(Records contained in a dataset)
/-- A block read that ends before its token poll is one transaction of its status bytes, and leaves TOKEN and DATA alone
(R191). -/
theorem finish_commandSent_read (r : Result) (n : Nat) (a : BitVec 32) (s : State) :
    (finish r (afterStatusBytes n (commandSent readCmd a (loadRead a s)))).tx =
      s.tx ++ transaction 17#6 a ((rxFrom s 0 n).map .rx) ∧
    (finish r (afterStatusBytes n (commandSent readCmd a (loadRead a s)))).token = s.token ∧
    (finish r (afterStatusBytes n (commandSent readCmd a (loadRead a s)))).data = s.data := by
  refine ⟨?tx, by simp [loadRead], by simp [loadRead]⟩
  have hload : (loadRead a s).tx = s.tx := rfl
  have hbytes : (loadRead a s).rxTake n = s.rxTake n := rfl
  rw [finish_tx_of_busHeld r (by simp), afterStatusBytes_tx, commandSent_tx, commandSent_rxTake, hload, hbytes, rxFrom_zero]
  simp only [transaction, readCmd, List.append_assoc]

/-- Settles O26: either failing poll ends the block read at once, where only the command and the status bytes have gone
before. -/
theorem rdblkStatusCheck : Obligations.RdblkStatusCheck := by
  intro s a hfree hctx
  rw [exec_rdblk a hfree hctx]
  refine ⟨fun hskip => ⟨_, rfl, ?timeout⟩, fun k hk hvalid hbad => ⟨_, rfl, ?badResponse⟩⟩
  case timeout =>
    rw [rdblk_of_allSkip a hskip]
    exact ⟨finish_result .., finish_seq .., finish_busHeld .., finish_commandSent_read ..⟩
  case badResponse =>
    rw [rdblk_of_badStatus a hk hvalid hbad]
    refine ⟨finish_result .., finish_seq .., finish_busHeld .., ?status, finish_commandSent_read ..⟩
    rw [finish_status, afterStatusBytes_succ_status, commandSent_rxAt]
    rfl

/-! ### Steps that run a word and steps that end an operation -/

/-- A step that fetches a word runs the instruction the word decodes to. -/
theorem step_of_fetch_word {s t : State} {p : PortWord} {i : Instr} (hfetch : fetch s = .word p t)
    (hdecode : decode p = .ok i) : step s = runWord i t := by
  simp only [step, hfetch, hdecode]

/-- A row below the operations is run whole at either grain (R92, D30). -/
theorem runWord_eq_exec {i : Instr} (hissue : hostMayIssue i = true) (hwhole : beginOperation i = exec i) (s : State) :
    runWord i s = exec i s := by
  rw [runWord, if_pos hissue]
  cases s.grain with
  | operation => rfl
  | event => rw [← hwhole]

/-- What ends inside a block read ends the host's operation: RET is no state of INIT, and no XCMD is open (R209). -/
theorem conclude_of_blockRead (r : Result) {s : State} (h : s.ret = .bCheck) : conclude r s = finish r s := by
  simp [conclude, exchangeOpen, h, handshakeReturn]

/-- The code of a class that some rule writes is read as a row that ends with that class, at either grain (R101, R205). -/
theorem exists_row_of_resultCode {r : Result} (hr : r ≠ .checksumError) :
    ∃ i, decode (.resultCode r.code) = .ok i ∧ ∀ s, runWord i s = endWith r s := by
  cases r with
  | success => exact ⟨.success, rfl, runWord_eq_exec rfl rfl⟩
  | timeout => exact ⟨.timeout, rfl, runWord_eq_exec rfl rfl⟩
  | notSupported => exact ⟨.notSupported, rfl, runWord_eq_exec rfl rfl⟩
  | badResponse => exact ⟨.badResponse, rfl, runWord_eq_exec rfl rfl⟩
  | checksumError => exact absurd rfl hr

/-- Where a class is due, the step ends with it (R209). -/
theorem step_of_dueClass {s : State} {r : Result} (hdue : dueClass s = some r) (hr : r ≠ .checksumError) :
    step s = .next (conclude r s) := by
  obtain ⟨i, hdecode, hrun⟩ := exists_row_of_resultCode hr
  have hfetch : fetch s = .word (.resultCode r.code) s := by rw [fetch, hdue]
  rw [step_of_fetch_word hfetch hdecode, hrun, endWith, if_pos hdue]

/-! ### The token poll and the data -/

/-- Whatever byte the token poll received, its row is an attempt that returned that byte (R92, R192). -/
theorem runWord_decodeToken (b : Byte) (s : State) : runWord (decodeToken b) s = tokenAttempt b s := by
  unfold decodeToken
  split_ifs with hfiller hstart
  · rw [hfiller]; exact runWord_eq_exec rfl rfl s
  · rw [hstart]; exact runWord_eq_exec rfl rfl s
  · exact runWord_eq_exec rfl rfl s

/-- After filler, with budget left, the step polls the next byte (R192). -/
theorem step_tokenPoll {s : State} (hseq : s.seq = .bToken) (hfiller : isFiller s.token = true) (hbudget : s.pollCnt ≠ 0) :
    step s = .next (tokenByte (s.rxAt 0) (s.rxDrop 1)) := by
  have hdue : dueClass s = none := by simp [dueClass, hseq, hfiller, hbudget]
  have hfetch : fetch s = .word (.tokenPoll (s.rxAt 0)) (s.rxDrop 1) := by
    simp [fetch, hdue, sequencerEvent, hseq, hfiller]
  have hopen : tokenPolling (s.rxDrop 1) = true := by simp [tokenPolling, hseq, hfiller, hbudget]
  rw [step_of_fetch_word hfetch rfl, runWord_decodeToken, tokenAttempt, if_pos hopen]

/-- After the start token the step receives the data block (R193, R194). -/
theorem step_takeData {s : State} (hseq : s.seq = .bToken) (hstart : s.token = startToken) :
    step s = .next (takeData s) := by
  have hfiller : isFiller s.token = false := by rw [hstart]; decide
  have hdue : dueClass s = none := by simp only [dueClass, hseq, hfiller, if_pos hstart, Bool.false_eq_true, if_false]
  have hfetch : fetch s = .act (takeData s) := by simp [fetch, hdue, sequencerEvent, hseq, hfiller]
  simp only [step, hfetch]

/-- The i-th byte received goes to DATA[i] (R194). -/
theorem takeData_data_get (s : State) (i : Nat) (h : i < 512) : (takeData s).data[i] = s.rxAt i := by
  simp [takeData]

@[simp] theorem takeData_tx (s : State) : (takeData s).tx = s.tx ++ [.rxn (s.rxTake 512)] := emit_tx ..

/-- Undrained, the step after the data ends the block read with SUCCESS (R195). -/
theorem step_takeData_undrained {s : State} (hret : s.ret = .bCheck) (hdrain : s.cfg.drainCrc = false) :
    step (takeData s) = .next (finish .success (takeData s)) := by
  have hdue : dueClass (takeData s) = some .success := by simp [dueClass, takeData, hdrain]
  have hretAfter : (takeData s).ret = .bCheck := hret
  rw [step_of_dueClass hdue (by decide), conclude_of_blockRead _ hretAfter]

/-- Any byte but filler and the start token ends the block read with BAD_RESPONSE, at the next step (R193). -/
theorem step_badToken {s : State} (hseq : s.seq = .bToken) (hret : s.ret = .bCheck) (hfiller : s.token ≠ filler)
    (hstart : s.token ≠ startToken) : step s = .next (finish .badResponse s) := by
  have hdue : dueClass s = some .badResponse := by simp [dueClass, hseq, isFiller, hfiller, hstart]
  rw [step_of_dueClass hdue (by decide), conclude_of_blockRead _ hret]

/-- Settles O29: one step lemma for each class of byte found, and for the start token the ending after the data. -/
theorem tokenCheckAtTheFoundByte : Obligations.TokenCheckAtTheFoundByte := by
  intro s hseq hret hheld
  refine ⟨fun hfill hbudget => ?filler, fun hstart => ?start, fun hfill hstart => ?other⟩
  case filler =>
    exact ⟨_, step_tokenPoll hseq (decide_eq_true hfill) hbudget, rfl, rfl, rfl, rfl⟩
  case start =>
    refine ⟨_, step_takeData hseq hstart, takeData_tx s, rfl, takeData_data_get s, fun hdrain => ?success⟩
    have hheldAfter : (takeData s).busHeld = true := hheld
    exact ⟨_, step_takeData_undrained hret hdrain, finish_result .., finish_seq .., finish_busHeld .., finish_data ..,
      finish_tx_of_busHeld _ hheldAfter, finish_rxPos ..⟩
  case other =>
    exact ⟨_, step_badToken hseq hret hfill hstart, finish_result .., finish_seq .., finish_busHeld .., finish_data ..,
      finish_rxPos .., finish_tx_of_busHeld _ hheld⟩

end Sys2Proof.Machine

/-! PROOFS. The release of the bus (70_reset_and_hazards.md R235). The events an operation of the host adds to TX are whole
transactions: a block read is an XR1 that only receives until it ends, and INIT is made of exchanges, whatever RX answers. -/

namespace Sys2Proof.Machine

open Spec

/-! ### Receptions -/

/-- From `s` to `t` the block only received: every new event is a reception, and BUS_HELD is kept. -/
structure Receives (s t : State) : Prop where
  events : ∃ rs, (∀ e ∈ rs, isReception e = true) ∧ t.tx = s.tx ++ rs
  busHeld : t.busHeld = s.busHeld

namespace Receives

variable {s t u : State}

/-- A change of other registers is no event. -/
theorem of_tx_eq (htx : t.tx = s.tx) (hheld : t.busHeld = s.busHeld) : Receives s t :=
  ⟨⟨[], by simp, by simp [htx]⟩, hheld⟩

theorem of_reception {e : Event} (he : isReception e = true) (htx : t.tx = s.tx ++ [e]) (hheld : t.busHeld = s.busHeld) :
    Receives s t := ⟨⟨[e], by simpa using he, htx⟩, hheld⟩

theorem trans (hst : Receives s t) (htu : Receives t u) : Receives s u := by
  obtain ⟨rs, hrs, htx⟩ := hst.events
  obtain ⟨rs', hrs', hutx⟩ := htu.events
  refine ⟨⟨rs ++ rs', fun e he => ?_, by rw [hutx, htx, List.append_assoc]⟩, htu.busHeld.trans hst.busHeld⟩
  exact (List.mem_append.mp he).elim (hrs e) (hrs' e)

end Receives

/-- The token poll only receives (R190, R192). -/
theorem receives_tokenLoop (n : Nat) (s : State) : Receives s (tokenLoop n s).2 := by
  induction n generalizing s with
  | zero => exact .of_tx_eq rfl rfl
  | succ n ih =>
    have hbyte : Receives s (tokenByte (s.rxAt 0) (s.rxDrop 1)) := .of_reception rfl (emit_tx ..) rfl
    rw [tokenLoop]
    split
    case isTrue => exact hbyte.trans (ih _)
    case isFalse => exact hbyte

theorem receives_drainChecksum (s : State) : Receives s (drainChecksum s) := .of_reception rfl (emit_tx ..) rfl

/-- The data, drained or not, are only received (R194, R195). -/
theorem receives_readData (s : State) : Receives s (readData s) := by
  have hdata : Receives s (takeData s) := .of_reception rfl (takeData_tx s) rfl
  unfold readData
  split
  case isTrue => exact hdata.trans (receives_drainChecksum _)
  case isFalse => exact hdata

/-- After its status check a block read only receives until it ends (R190). -/
theorem readAfterStatus_eq_finish (s : State) : ∃ r u, readAfterStatus s = finish r u ∧ Receives s u := by
  have hbudget : Receives s (loadTokenBudget s) := .of_tx_eq rfl rfl
  have hpoll := hbudget.trans (receives_tokenLoop s.cfg.tokenPolls (loadTokenBudget s))
  unfold readAfterStatus
  dsimp only
  split_ifs
  · exact ⟨_, _, rfl, hpoll⟩
  · exact ⟨_, _, rfl, hpoll⟩
  · exact ⟨_, _, rfl, hpoll.trans (receives_readData _)⟩

/-- After its XR1 a block read only receives until it ends, whatever its class (R190). -/
theorem rdblk_eq_finish (a : BitVec 32) (s : State) :
    ∃ r u, rdblk a s = finish r u ∧ Receives (xr1 readCmd a (loadRead a s)) u := by
  unfold rdblk
  dsimp only
  split_ifs
  · exact ⟨_, _, rfl, .of_tx_eq rfl rfl⟩
  · exact ⟨_, _, rfl, .of_tx_eq rfl rfl⟩
  · exact readAfterStatus_eq_finish _

/-! ### Whole transactions -/

/-- The events of `n` whole transactions, with configurations and idle clocks between them and nothing else (R57, R171,
R181). -/
inductive WholeTransactions : Nat → List Event → Prop
  | nil : WholeTransactions 0 []
  | configure {n : Nat} {es : List Event} (d : Div) : WholeTransactions n es →
      WholeTransactions n (es ++ [.cfg d .msbFirst .mode0])
  | idle {n : Nat} {es : List Event} (k : Nat) : WholeTransactions n es → WholeTransactions n (es ++ [.idle k])
  | transaction {n : Nat} {es rs : List Event} (c : BitVec 6) (a : BitVec 32) : WholeTransactions n es →
      (∀ e ∈ rs, isReception e = true) → WholeTransactions (n + 1) (es ++ transaction c a rs)

theorem busEvents_append (es fs : List Event) : busEvents (es ++ fs) = busEvents es ++ busEvents fs := List.filter_append ..

theorem busEvents_receptions {rs : List Event} (h : ∀ e ∈ rs, isReception e = true) : busEvents rs = [] := by
  refine List.filter_eq_nil_iff.mpr fun e he => ?_
  cases e with
  | acquire => exact absurd (h _ he) (by decide)
  | release => exact absurd (h _ he) (by decide)
  | _ => simp

/-- A transaction acquires the bus and then releases it. -/
theorem busEvents_transaction (c : BitVec 6) (a : BitVec 32) {rs : List Event} (h : ∀ e ∈ rs, isReception e = true) :
    busEvents (transaction c a rs) = [.acquire, .release] := by
  rw [transaction, busEvents_append, busEvents_append, busEvents_receptions h]
  rfl

/-- Over whole transactions, acquisitions and releases alternate and balance (R235). -/
theorem WholeTransactions.busEvents_eq {n : Nat} {es : List Event} (h : WholeTransactions n es) :
    busEvents es = (List.replicate n [Event.acquire, Event.release]).flatten := by
  induction h with
  | nil => rfl
  | configure d _ ih => rw [busEvents_append, ih]; exact List.append_nil _
  | idle k _ ih => rw [busEvents_append, ih]; exact List.append_nil _
  | transaction c a _ hrs ih =>
    rw [busEvents_append, ih, busEvents_transaction c a hrs, List.replicate_succ', List.flatten_concat]

/-- From `s` to `t` whole transactions were made, and the bus is free at `t`. -/
structure Transacts (s t : State) : Prop where
  events : ∃ n es, t.tx = s.tx ++ es ∧ WholeTransactions n es
  busHeld : t.busHeld = false

namespace Transacts

variable {s t u : State}

theorem of_tx_eq (htx : t.tx = s.tx) (hfree : t.busHeld = false) : Transacts s t := ⟨⟨0, [], by simp [htx], .nil⟩, hfree⟩

theorem refl (hfree : s.busHeld = false) : Transacts s s := .of_tx_eq rfl hfree

theorem configure (h : Transacts s t) (d : Div) : Transacts s (configure d t) := by
  obtain ⟨n, es, htx, hes⟩ := h.events
  exact ⟨⟨n, _, by rw [configure_tx, htx, List.append_assoc], hes.configure d⟩, h.busHeld⟩

/-- The preamble is idle clocks outside any transaction (D26). -/
theorem preamble (h : Transacts s t) : Transacts s (preamble t) := by
  obtain ⟨n, es, htx, hes⟩ := h.events
  have hpreamble : (Machine.preamble t).tx = t.tx ++ [.idle t.cfg.preambleClocks] := emit_tx ..
  exact ⟨⟨n, _, by rw [hpreamble, htx, List.append_assoc], hes.idle _⟩, h.busHeld⟩

/-- A transaction whole in TX, with the bus free after it. -/
theorem transaction (h : Transacts s t) {c : BitVec 6} {a : BitVec 32} {rs : List Event}
    (hrs : ∀ e ∈ rs, isReception e = true) (hutx : u.tx = t.tx ++ transaction c a rs) (hfree : u.busHeld = false) :
    Transacts s u := by
  obtain ⟨n, es, htx, hes⟩ := h.events
  exact ⟨⟨n + 1, _, by rw [hutx, htx, List.append_assoc], hes.transaction c a hrs⟩, hfree⟩

theorem xcmdCall (h : Transacts s t) (ret : Seq) (c : BitVec 6) (a : BitVec 32) (n : Nat) :
    Transacts s (xcmdCall ret c a n t) := by
  obtain ⟨⟨rs, hrs, htx⟩, hfree, -⟩ := xcmdCall_spec ret c a n t
  exact h.transaction hrs htx hfree

/-- An ending with the bus free makes no event. -/
theorem finish (h : Transacts s t) (r : Result) : Transacts s (finish r t) := by
  refine ⟨?_, finish_busHeld r t⟩
  rw [finish_tx_of_busFree r h.busHeld]
  exact h.events

/-- ATT_CNT is no part of what is made. -/
theorem setAttCnt (h : Transacts s t) (n : Nat) : Transacts s { t with attCnt := n } := ⟨h.events, h.busHeld⟩

end Transacts

/-! ### INIT, once for every property its calls keep -/

/-- What INIT is made of keeps `P`: an exchange, a write of ATT_CNT, a configuration, an ending (R170). -/
structure KeptByInit (P : State → Prop) : Prop where
  xcmdCall : ∀ {u : State} (ret : Seq) (c : BitVec 6) (a : BitVec 32) (n : Nat), P u → P (xcmdCall ret c a n u)
  setAttCnt : ∀ {u : State} (n : Nat), P u → P { u with attCnt := n }
  configure : ∀ {u : State} (d : Div), P u → P (configure d u)
  finish : ∀ {u : State} (r : Result), P u → P (finish r u)

namespace KeptByInit

variable {P : State → Prop} {u : State}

> _Task goal_
Output the lines above exactly, but only those between the line holding "step s = .next (conclude r s) := by" and the line holding "step s = .next (tokenByte", inclusive.

> _Output of the exercise_
    step s = .next (conclude r s) := by
  obtain ⟨i, hdecode, hrun⟩ := exists_row_of_resultCode hr
  have hfetch : fetch s = .word (.resultCode r.code) s := by rw [fetch, hdue]
  rw [step_of_fetch_word hfetch hdecode, hrun, endWith, if_pos hdue]

/-! ### The token poll and the data -/

/-- Whatever byte the token poll received, its row is an attempt that returned that byte (R92, R192). -/
theorem runWord_decodeToken (b : Byte) (s : State) : runWord (decodeToken b) s = tokenAttempt b s := by
  unfold decodeToken
  split_ifs with hfiller hstart
  · rw [hfiller]; exact runWord_eq_exec rfl rfl s
  · rw [hstart]; exact runWord_eq_exec rfl rfl s
  · exact runWord_eq_exec rfl rfl s

/-- After filler, with budget left, the step polls the next byte (R192). -/
theorem step_tokenPoll {s : State} (hseq : s.seq = .bToken) (hfiller : isFiller s.token = true) (hbudget : s.pollCnt ≠ 0) :
    step s = .next (tokenByte (s.rxAt 0) (s.rxDrop 1)) := by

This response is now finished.